[[ DATA EXTRACT open ]]

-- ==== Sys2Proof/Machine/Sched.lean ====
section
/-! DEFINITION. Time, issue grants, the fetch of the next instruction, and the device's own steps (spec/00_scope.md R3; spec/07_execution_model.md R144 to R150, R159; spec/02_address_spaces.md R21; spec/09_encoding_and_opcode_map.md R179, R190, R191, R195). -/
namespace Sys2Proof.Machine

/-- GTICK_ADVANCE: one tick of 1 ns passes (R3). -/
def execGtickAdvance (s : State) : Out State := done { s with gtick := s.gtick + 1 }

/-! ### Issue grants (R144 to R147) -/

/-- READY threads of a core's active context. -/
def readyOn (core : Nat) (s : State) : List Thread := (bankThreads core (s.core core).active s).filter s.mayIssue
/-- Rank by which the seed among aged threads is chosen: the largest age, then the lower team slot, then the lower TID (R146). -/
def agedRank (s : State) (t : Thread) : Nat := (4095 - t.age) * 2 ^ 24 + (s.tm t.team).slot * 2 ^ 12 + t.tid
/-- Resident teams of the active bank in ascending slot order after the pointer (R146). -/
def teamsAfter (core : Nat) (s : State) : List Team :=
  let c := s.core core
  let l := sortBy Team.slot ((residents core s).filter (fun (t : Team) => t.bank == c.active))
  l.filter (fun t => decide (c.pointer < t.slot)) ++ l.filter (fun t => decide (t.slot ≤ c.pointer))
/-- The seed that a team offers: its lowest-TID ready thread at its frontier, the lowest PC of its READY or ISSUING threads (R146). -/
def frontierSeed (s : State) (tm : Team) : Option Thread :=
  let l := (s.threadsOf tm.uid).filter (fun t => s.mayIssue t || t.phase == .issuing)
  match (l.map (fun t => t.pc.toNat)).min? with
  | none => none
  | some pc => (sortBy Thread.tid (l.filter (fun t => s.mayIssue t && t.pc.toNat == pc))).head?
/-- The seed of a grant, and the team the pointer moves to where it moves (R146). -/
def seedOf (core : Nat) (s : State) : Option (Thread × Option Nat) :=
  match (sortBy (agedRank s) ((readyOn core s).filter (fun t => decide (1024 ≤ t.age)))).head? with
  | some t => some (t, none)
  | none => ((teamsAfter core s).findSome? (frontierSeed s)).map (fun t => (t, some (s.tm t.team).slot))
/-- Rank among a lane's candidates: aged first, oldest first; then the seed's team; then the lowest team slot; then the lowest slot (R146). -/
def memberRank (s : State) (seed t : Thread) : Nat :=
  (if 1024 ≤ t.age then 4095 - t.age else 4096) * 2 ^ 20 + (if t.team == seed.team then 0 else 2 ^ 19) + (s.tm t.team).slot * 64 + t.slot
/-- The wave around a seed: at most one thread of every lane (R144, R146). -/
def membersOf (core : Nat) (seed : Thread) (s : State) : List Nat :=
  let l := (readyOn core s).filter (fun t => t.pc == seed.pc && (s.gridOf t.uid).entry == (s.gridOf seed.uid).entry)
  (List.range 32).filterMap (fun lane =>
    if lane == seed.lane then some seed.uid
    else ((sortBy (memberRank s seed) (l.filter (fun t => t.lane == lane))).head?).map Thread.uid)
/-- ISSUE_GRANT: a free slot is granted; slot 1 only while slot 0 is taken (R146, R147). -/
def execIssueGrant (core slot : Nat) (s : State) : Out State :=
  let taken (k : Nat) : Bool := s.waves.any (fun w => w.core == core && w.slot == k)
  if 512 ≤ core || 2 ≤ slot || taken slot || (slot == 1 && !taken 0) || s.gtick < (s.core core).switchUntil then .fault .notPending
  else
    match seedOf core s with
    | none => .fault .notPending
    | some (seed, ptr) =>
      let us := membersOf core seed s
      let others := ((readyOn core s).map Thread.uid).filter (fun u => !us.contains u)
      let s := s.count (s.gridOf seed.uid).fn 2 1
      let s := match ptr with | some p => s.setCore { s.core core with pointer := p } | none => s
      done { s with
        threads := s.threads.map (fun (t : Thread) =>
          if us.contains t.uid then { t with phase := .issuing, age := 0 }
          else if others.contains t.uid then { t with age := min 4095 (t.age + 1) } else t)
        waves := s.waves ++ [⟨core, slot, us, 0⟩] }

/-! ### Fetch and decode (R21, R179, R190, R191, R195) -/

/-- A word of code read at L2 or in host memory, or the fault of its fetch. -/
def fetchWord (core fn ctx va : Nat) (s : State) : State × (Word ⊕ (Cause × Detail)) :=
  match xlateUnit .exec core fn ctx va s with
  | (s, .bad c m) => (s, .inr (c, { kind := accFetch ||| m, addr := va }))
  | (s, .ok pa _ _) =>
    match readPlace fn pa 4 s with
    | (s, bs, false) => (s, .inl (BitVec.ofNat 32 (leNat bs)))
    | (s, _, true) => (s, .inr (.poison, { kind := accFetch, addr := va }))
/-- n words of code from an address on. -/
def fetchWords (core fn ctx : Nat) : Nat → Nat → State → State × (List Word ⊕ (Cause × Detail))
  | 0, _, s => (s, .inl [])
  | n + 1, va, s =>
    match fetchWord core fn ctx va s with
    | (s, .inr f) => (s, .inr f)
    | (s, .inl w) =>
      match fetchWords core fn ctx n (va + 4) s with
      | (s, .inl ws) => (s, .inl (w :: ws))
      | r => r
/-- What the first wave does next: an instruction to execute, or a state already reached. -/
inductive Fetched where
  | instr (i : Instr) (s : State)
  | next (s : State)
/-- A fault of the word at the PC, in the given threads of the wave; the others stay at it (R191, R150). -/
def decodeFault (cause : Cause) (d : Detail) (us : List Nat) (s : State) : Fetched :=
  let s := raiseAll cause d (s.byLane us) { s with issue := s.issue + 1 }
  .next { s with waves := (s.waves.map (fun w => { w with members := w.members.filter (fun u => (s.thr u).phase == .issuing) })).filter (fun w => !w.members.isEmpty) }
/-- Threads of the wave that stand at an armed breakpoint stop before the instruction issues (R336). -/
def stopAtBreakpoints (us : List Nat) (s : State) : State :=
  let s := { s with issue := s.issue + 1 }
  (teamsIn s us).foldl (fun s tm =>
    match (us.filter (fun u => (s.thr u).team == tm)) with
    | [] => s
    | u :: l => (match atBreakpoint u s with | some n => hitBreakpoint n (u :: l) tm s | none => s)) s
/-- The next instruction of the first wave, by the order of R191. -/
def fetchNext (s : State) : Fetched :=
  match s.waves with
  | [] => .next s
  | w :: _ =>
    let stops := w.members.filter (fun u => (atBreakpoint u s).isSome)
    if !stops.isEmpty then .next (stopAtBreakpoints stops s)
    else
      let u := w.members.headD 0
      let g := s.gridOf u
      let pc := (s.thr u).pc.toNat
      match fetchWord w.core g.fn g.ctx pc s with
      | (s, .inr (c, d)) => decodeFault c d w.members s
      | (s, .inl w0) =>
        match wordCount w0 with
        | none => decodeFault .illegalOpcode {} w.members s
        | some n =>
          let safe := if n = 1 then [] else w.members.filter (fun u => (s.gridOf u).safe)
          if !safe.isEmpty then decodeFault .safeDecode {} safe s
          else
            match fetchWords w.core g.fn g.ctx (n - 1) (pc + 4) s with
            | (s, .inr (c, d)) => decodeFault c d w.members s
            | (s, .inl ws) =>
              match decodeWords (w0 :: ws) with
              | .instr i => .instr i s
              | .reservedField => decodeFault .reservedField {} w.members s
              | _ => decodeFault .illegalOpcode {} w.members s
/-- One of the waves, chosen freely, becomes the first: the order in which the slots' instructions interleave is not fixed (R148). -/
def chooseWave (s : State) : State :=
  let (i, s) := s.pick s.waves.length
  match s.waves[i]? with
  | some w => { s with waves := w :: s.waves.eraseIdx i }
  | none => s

[[ DATA EXTRACT closed ]]

EXERCISE GOAL :: Check each line of the entries above for the string "mayIssue", and return those that contain it.

ANSWER SPACE ::
def readyOn (core : Nat) (s : State) : List Thread := (bankThreads core (s.core core).active s).filter s.mayIssue
  let l := (s.threadsOf tm.uid).filter (fun t => s.mayIssue t || t.phase == .issuing)
  | some pc => (sortBy Thread.tid (l.filter (fun t => s.mayIssue t && t.pc.toNat == pc))).head?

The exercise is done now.